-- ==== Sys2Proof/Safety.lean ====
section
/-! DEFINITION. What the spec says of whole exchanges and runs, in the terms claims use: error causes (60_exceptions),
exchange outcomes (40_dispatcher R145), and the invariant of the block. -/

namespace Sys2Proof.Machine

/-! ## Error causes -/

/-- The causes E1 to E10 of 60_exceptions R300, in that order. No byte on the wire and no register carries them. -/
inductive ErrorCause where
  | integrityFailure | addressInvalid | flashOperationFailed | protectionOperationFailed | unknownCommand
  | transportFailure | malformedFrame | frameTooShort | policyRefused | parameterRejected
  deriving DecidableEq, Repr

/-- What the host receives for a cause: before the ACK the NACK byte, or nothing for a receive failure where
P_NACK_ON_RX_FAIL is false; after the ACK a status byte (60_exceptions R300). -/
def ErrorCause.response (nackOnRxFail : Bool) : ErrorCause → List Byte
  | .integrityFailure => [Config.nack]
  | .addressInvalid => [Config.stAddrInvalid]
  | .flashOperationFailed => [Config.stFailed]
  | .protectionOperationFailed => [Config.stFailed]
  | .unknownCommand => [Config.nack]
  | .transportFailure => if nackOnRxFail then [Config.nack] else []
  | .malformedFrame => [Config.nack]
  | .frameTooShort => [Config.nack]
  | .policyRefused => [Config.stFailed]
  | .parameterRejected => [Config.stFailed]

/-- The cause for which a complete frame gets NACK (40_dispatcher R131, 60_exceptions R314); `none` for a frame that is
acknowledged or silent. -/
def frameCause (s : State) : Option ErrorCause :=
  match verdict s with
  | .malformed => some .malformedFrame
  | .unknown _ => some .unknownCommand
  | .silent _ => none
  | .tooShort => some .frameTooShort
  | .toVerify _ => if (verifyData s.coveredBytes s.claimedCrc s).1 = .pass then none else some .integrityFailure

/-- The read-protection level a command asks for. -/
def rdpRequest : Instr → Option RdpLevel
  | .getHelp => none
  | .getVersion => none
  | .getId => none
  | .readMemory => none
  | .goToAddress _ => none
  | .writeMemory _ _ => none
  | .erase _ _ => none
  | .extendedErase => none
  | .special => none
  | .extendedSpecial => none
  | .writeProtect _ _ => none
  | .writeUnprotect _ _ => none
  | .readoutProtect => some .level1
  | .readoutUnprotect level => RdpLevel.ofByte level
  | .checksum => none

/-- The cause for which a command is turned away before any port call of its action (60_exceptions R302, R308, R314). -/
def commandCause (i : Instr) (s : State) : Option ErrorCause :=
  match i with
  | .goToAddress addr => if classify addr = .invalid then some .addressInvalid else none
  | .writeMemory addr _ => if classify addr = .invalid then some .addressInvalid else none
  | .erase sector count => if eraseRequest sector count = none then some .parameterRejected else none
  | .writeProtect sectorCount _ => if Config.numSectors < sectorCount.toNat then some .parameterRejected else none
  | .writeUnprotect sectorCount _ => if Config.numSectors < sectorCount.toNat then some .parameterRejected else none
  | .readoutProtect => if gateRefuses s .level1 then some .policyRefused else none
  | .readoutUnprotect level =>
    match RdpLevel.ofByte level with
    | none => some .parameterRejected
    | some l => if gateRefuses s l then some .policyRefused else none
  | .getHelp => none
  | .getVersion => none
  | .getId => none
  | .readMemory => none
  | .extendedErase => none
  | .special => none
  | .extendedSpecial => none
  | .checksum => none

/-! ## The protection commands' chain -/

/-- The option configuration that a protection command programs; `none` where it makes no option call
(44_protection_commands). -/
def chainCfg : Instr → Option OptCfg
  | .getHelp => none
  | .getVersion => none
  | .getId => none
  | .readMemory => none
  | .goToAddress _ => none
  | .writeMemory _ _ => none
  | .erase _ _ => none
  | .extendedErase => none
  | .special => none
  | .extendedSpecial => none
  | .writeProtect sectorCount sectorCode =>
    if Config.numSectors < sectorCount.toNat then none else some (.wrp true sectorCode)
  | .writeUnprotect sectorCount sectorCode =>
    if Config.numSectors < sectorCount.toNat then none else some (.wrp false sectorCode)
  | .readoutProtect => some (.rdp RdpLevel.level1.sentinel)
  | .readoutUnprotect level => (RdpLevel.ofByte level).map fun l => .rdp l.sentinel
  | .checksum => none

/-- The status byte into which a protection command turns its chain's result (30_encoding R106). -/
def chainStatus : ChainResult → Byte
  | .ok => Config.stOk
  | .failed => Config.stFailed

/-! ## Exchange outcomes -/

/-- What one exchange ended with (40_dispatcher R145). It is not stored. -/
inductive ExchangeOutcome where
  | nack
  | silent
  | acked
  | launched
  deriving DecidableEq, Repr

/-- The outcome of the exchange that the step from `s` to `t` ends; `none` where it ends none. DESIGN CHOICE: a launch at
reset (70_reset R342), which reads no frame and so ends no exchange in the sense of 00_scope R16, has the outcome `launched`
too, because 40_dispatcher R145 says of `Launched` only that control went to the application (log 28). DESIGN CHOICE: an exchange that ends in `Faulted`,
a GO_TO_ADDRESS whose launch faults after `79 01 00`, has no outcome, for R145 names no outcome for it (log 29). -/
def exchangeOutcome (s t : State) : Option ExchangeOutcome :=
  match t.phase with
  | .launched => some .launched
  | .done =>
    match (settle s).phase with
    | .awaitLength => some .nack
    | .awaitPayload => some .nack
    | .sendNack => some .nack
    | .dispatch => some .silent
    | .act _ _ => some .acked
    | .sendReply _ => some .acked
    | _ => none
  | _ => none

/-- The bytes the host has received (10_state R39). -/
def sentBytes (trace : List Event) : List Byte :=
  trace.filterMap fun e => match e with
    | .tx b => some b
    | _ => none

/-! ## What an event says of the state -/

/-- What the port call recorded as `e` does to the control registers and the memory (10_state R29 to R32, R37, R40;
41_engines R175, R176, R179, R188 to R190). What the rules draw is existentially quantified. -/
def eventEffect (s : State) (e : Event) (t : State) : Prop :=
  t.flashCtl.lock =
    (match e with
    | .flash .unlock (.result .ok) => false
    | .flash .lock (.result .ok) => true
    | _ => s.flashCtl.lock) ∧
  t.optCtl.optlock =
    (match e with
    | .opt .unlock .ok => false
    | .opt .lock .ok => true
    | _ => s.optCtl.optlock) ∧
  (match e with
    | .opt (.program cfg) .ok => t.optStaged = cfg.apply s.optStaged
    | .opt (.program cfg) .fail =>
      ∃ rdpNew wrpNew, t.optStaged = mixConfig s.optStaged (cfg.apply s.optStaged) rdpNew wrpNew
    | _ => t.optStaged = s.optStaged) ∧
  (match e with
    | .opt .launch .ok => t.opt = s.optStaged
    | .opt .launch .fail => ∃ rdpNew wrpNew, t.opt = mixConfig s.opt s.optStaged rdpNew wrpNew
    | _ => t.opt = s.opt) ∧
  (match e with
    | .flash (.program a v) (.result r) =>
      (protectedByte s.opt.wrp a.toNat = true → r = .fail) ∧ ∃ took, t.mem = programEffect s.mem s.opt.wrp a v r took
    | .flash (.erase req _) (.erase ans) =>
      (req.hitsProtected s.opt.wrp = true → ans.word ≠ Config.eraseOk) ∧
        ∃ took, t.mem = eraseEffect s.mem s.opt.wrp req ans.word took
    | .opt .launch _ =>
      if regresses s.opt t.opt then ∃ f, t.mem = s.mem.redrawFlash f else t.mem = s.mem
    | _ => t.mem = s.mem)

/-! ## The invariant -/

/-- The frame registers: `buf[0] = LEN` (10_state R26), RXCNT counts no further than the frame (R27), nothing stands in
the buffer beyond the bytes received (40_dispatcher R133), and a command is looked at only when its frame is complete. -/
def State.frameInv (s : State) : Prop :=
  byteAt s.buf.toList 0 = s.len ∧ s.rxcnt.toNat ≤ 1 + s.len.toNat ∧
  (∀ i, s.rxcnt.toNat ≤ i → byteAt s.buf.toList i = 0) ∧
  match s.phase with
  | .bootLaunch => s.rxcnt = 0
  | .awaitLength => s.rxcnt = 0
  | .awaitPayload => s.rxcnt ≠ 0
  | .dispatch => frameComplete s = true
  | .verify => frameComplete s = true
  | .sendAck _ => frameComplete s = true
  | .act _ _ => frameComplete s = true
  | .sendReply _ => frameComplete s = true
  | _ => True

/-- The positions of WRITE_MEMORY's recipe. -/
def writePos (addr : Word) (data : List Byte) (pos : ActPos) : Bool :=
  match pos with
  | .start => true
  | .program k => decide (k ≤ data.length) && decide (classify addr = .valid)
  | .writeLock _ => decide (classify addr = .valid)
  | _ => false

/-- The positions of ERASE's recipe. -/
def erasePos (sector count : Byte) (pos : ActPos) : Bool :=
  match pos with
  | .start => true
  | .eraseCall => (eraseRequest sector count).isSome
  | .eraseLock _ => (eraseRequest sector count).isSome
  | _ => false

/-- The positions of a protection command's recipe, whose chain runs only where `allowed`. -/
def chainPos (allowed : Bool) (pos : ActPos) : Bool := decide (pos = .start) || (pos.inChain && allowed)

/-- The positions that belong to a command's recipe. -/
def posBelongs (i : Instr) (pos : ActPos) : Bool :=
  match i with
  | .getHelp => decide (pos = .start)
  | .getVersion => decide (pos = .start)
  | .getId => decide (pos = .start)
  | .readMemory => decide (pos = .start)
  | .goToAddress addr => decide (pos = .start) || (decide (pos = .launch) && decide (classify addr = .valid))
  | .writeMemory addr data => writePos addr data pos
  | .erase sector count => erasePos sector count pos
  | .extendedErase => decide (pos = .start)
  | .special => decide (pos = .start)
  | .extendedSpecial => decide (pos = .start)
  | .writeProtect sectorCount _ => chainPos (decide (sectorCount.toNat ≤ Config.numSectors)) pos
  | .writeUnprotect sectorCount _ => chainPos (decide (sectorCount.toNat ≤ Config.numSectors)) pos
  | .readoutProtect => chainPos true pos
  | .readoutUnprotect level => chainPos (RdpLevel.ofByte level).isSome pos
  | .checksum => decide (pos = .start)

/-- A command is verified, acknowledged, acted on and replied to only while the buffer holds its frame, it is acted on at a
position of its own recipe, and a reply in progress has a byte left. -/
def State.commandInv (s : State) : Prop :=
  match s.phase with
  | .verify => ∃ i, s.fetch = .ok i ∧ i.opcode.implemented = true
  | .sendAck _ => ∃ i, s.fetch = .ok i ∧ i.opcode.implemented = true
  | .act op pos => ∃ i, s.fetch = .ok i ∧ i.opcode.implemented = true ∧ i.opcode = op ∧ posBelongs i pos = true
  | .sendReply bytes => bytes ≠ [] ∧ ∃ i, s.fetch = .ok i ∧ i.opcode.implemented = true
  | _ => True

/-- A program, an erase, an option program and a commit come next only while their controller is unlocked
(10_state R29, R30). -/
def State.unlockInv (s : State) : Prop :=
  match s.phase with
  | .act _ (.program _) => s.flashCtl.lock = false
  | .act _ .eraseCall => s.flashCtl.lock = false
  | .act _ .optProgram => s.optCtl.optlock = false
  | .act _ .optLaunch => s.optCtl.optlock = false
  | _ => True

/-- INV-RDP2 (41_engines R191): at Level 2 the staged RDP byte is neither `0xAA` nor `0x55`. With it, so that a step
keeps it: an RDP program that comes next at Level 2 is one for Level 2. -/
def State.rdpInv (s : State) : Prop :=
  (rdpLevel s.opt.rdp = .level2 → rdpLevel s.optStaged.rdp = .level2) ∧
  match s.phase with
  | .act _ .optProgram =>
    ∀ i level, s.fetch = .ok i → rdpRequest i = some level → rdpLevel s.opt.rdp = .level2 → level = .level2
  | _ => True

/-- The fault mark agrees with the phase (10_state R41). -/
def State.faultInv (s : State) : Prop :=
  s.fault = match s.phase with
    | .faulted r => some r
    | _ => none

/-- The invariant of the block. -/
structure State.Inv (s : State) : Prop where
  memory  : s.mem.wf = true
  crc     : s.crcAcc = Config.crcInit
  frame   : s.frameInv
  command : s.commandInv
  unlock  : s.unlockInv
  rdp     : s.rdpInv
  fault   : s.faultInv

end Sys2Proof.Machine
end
...
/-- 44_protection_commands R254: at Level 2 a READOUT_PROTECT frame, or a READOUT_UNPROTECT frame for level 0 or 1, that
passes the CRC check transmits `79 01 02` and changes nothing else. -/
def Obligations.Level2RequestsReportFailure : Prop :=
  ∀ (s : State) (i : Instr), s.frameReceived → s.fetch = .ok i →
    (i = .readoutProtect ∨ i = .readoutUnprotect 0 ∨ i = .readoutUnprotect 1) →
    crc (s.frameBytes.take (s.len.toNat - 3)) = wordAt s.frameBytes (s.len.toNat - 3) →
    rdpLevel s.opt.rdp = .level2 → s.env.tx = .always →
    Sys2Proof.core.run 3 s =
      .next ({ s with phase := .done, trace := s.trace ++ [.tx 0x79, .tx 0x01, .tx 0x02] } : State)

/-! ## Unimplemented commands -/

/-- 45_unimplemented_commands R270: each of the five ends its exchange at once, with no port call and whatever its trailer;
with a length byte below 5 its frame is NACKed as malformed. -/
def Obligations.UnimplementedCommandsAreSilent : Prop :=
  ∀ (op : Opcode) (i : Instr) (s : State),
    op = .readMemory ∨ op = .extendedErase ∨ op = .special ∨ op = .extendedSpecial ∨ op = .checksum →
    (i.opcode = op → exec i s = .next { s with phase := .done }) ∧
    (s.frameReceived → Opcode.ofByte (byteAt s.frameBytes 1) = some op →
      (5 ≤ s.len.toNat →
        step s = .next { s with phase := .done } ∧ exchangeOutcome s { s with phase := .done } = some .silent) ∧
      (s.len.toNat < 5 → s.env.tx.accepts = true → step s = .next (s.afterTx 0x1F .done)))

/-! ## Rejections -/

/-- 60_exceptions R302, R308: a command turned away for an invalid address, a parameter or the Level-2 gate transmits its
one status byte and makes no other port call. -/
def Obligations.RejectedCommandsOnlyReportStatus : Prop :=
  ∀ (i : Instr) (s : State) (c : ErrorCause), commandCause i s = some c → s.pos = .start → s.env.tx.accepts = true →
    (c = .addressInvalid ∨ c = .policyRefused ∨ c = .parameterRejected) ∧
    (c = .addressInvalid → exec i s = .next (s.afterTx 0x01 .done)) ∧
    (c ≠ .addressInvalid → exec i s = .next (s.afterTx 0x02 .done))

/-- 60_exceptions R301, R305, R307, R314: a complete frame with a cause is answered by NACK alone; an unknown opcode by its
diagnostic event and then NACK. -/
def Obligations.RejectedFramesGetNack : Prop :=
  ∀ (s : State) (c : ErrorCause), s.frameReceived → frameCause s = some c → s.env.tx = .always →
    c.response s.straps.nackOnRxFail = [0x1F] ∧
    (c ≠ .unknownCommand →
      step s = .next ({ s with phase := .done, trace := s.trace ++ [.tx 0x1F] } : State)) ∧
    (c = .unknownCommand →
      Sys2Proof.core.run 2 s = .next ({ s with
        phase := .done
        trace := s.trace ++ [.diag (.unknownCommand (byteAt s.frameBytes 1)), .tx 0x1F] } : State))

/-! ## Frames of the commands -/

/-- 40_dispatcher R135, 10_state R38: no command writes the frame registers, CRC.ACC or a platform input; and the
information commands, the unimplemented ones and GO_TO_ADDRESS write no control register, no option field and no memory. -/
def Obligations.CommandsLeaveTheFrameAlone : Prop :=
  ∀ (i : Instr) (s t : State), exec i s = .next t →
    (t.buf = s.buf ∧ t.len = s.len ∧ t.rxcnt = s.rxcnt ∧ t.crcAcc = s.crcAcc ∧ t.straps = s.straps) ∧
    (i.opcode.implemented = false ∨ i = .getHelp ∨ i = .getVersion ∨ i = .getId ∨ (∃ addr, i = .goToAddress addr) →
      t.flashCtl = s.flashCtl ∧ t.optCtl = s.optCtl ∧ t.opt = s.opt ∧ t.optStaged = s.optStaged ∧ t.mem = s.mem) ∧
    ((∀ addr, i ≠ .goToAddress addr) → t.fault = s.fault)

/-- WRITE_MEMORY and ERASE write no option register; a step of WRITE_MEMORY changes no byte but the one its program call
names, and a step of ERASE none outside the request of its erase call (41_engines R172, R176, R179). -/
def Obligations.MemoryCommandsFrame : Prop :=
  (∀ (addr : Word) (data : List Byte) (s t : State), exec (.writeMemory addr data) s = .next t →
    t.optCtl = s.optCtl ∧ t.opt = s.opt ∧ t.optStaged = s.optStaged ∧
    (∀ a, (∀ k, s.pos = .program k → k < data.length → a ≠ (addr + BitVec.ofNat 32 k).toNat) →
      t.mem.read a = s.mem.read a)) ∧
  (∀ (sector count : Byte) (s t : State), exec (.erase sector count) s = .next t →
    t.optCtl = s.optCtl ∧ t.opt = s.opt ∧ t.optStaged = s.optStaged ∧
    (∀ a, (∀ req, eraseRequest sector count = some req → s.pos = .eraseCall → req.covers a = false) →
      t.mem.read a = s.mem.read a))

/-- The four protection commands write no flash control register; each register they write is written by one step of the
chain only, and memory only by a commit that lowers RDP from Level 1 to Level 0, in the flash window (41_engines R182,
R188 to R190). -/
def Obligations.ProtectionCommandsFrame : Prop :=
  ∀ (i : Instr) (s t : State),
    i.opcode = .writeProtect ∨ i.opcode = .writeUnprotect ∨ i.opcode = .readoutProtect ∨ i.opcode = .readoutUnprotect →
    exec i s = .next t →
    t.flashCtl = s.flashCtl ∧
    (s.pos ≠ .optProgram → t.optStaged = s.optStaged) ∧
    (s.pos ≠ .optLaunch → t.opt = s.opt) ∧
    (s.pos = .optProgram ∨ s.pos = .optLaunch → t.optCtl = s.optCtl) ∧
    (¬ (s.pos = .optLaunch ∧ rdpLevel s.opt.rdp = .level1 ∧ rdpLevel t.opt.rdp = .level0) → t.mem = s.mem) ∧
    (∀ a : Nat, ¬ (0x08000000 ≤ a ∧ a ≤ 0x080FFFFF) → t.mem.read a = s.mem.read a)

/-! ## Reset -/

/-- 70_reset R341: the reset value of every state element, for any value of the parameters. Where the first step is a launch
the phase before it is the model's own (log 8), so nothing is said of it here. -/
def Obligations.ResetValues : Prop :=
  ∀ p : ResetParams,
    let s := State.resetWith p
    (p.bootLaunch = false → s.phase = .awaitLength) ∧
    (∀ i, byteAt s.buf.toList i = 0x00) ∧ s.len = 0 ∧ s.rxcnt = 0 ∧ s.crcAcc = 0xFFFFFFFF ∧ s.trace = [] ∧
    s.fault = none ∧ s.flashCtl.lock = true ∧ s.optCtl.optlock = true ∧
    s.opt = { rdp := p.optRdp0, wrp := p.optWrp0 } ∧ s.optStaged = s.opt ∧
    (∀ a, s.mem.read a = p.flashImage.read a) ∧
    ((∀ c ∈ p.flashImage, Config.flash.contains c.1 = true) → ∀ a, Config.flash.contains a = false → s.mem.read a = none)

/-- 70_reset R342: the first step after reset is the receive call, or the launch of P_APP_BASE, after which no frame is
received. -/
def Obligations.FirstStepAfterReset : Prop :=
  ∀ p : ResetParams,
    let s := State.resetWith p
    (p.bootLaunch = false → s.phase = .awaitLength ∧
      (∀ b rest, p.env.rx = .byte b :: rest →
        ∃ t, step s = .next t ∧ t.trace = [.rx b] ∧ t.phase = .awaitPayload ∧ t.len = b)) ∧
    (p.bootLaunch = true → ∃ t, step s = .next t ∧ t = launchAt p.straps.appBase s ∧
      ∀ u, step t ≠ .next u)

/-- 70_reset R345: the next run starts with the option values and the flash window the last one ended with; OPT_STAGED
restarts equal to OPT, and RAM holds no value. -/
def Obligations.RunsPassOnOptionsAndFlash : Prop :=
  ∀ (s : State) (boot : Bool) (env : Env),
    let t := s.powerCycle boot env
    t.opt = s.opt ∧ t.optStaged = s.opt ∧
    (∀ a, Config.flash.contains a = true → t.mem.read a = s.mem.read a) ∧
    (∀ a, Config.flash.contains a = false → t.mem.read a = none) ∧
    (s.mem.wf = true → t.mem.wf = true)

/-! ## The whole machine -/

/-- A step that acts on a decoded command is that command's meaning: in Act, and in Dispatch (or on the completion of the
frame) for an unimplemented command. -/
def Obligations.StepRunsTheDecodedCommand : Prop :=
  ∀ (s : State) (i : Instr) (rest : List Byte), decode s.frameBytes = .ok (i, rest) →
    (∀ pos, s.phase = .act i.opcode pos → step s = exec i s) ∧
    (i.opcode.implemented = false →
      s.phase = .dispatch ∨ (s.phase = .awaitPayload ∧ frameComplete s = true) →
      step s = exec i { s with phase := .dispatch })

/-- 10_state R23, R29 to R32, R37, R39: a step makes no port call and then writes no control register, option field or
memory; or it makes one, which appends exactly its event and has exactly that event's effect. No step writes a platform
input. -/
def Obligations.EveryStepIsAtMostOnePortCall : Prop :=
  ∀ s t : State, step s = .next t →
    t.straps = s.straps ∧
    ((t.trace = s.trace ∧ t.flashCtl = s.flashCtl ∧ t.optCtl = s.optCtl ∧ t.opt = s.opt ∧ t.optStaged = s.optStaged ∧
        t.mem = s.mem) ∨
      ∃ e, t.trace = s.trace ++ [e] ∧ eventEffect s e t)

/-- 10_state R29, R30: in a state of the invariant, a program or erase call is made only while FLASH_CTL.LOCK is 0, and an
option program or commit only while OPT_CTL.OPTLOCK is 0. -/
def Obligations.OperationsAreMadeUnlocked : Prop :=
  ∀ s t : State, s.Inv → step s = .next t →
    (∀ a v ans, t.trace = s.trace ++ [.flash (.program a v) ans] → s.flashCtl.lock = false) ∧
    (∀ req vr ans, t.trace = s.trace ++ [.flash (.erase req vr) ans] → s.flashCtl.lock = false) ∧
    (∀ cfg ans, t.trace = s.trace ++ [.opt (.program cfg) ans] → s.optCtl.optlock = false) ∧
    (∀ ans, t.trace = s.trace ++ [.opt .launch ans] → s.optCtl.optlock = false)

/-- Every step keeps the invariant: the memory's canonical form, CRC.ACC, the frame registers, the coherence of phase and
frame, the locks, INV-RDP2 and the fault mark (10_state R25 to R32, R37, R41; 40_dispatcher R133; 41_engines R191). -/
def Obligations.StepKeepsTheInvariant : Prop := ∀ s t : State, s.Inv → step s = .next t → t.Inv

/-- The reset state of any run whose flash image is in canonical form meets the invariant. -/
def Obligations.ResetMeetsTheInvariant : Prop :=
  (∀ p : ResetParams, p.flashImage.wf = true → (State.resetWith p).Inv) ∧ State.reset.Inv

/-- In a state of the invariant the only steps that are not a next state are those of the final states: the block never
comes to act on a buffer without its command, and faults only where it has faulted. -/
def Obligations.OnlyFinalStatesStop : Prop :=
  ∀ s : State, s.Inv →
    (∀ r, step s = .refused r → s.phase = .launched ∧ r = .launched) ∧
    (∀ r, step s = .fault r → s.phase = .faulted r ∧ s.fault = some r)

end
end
---
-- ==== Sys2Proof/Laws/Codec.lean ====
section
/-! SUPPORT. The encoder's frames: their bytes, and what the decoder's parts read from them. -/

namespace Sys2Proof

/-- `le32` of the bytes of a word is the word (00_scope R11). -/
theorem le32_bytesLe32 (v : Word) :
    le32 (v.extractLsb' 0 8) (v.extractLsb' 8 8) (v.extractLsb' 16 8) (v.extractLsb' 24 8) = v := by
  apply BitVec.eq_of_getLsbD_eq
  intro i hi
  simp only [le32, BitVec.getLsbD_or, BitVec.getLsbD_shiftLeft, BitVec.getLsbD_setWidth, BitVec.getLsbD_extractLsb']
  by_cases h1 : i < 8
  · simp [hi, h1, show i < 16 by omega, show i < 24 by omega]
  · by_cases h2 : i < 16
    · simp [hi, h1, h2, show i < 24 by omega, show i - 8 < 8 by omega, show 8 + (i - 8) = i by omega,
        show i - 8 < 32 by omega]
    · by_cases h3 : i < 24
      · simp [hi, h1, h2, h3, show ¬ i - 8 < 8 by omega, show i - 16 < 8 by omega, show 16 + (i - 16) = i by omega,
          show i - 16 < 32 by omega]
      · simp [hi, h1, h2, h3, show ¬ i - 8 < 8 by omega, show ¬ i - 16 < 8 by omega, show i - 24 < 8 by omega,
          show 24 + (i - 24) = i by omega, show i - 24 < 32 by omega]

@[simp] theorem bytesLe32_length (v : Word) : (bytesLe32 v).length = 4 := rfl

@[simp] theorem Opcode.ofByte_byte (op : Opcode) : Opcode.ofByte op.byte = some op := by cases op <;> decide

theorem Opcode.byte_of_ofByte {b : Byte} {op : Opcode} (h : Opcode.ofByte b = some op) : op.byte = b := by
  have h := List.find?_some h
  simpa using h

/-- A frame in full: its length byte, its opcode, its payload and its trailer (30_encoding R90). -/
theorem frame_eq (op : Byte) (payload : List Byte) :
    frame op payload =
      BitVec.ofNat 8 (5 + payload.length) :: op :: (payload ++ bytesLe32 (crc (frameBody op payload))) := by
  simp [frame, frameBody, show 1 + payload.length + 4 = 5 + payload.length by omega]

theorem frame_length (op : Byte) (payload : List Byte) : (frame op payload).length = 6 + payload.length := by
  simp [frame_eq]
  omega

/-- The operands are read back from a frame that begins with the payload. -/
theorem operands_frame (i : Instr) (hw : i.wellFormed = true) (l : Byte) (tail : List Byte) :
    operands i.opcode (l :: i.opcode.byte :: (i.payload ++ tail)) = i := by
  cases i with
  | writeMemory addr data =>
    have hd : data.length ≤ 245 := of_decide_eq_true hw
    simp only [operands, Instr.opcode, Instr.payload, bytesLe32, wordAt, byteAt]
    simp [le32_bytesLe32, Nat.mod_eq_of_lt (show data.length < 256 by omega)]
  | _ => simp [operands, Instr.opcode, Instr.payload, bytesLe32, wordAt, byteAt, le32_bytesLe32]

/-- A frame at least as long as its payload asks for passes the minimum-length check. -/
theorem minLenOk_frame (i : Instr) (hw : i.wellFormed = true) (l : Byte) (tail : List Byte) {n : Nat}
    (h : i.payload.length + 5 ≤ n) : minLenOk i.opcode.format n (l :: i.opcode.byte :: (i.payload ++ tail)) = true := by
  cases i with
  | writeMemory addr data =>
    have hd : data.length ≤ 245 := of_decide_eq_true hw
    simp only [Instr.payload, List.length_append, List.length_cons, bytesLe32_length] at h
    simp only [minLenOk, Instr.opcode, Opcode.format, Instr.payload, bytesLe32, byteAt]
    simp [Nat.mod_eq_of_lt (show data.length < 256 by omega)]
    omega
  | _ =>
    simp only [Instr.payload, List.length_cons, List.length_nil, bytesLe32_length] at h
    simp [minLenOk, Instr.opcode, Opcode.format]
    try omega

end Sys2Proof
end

= Aim of the task =
Please reproduce the lines from the line with "the phase before" to the line with "(∀ b rest, p.env.rx = .byte b :: rest →", both ends included, exactly as they appear above.

= Answer to the problem =
the phase before it is the model's own (log 8), so nothing is said of it here. -/
def Obligations.ResetValues : Prop :=
  ∀ p : ResetParams,
    let s := State.resetWith p
    (p.bootLaunch = false → s.phase = .awaitLength) ∧
    (∀ i, byteAt s.buf.toList i = 0x00) ∧ s.len = 0 ∧ s.rxcnt = 0 ∧ s.crcAcc = 0xFFFFFFFF ∧ s.trace = [] ∧
    s.fault = none ∧ s.flashCtl.lock = true ∧ s.optCtl.optlock = true ∧
    s.opt = { rdp := p.optRdp0, wrp := p.optWrp0 } ∧ s.optStaged = s.opt ∧
    (∀ a, s.mem.read a = p.flashImage.read a) ∧
    ((∀ c ∈ p.flashImage, Config.flash.contains c.1 = true) → ∀ a, Config.flash.contains a = false → s.mem.read a = none)

/-- 70_reset R342: the first step after reset is the receive call, or the launch of P_APP_BASE, after which no frame is
received. -/
def Obligations.FirstStepAfterReset : Prop :=
  ∀ p : ResetParams,
    let s := State.resetWith p
    (p.bootLaunch = false → s.phase = .awaitLength ∧
      (∀ b rest, p.env.rx = .byte b :: rest →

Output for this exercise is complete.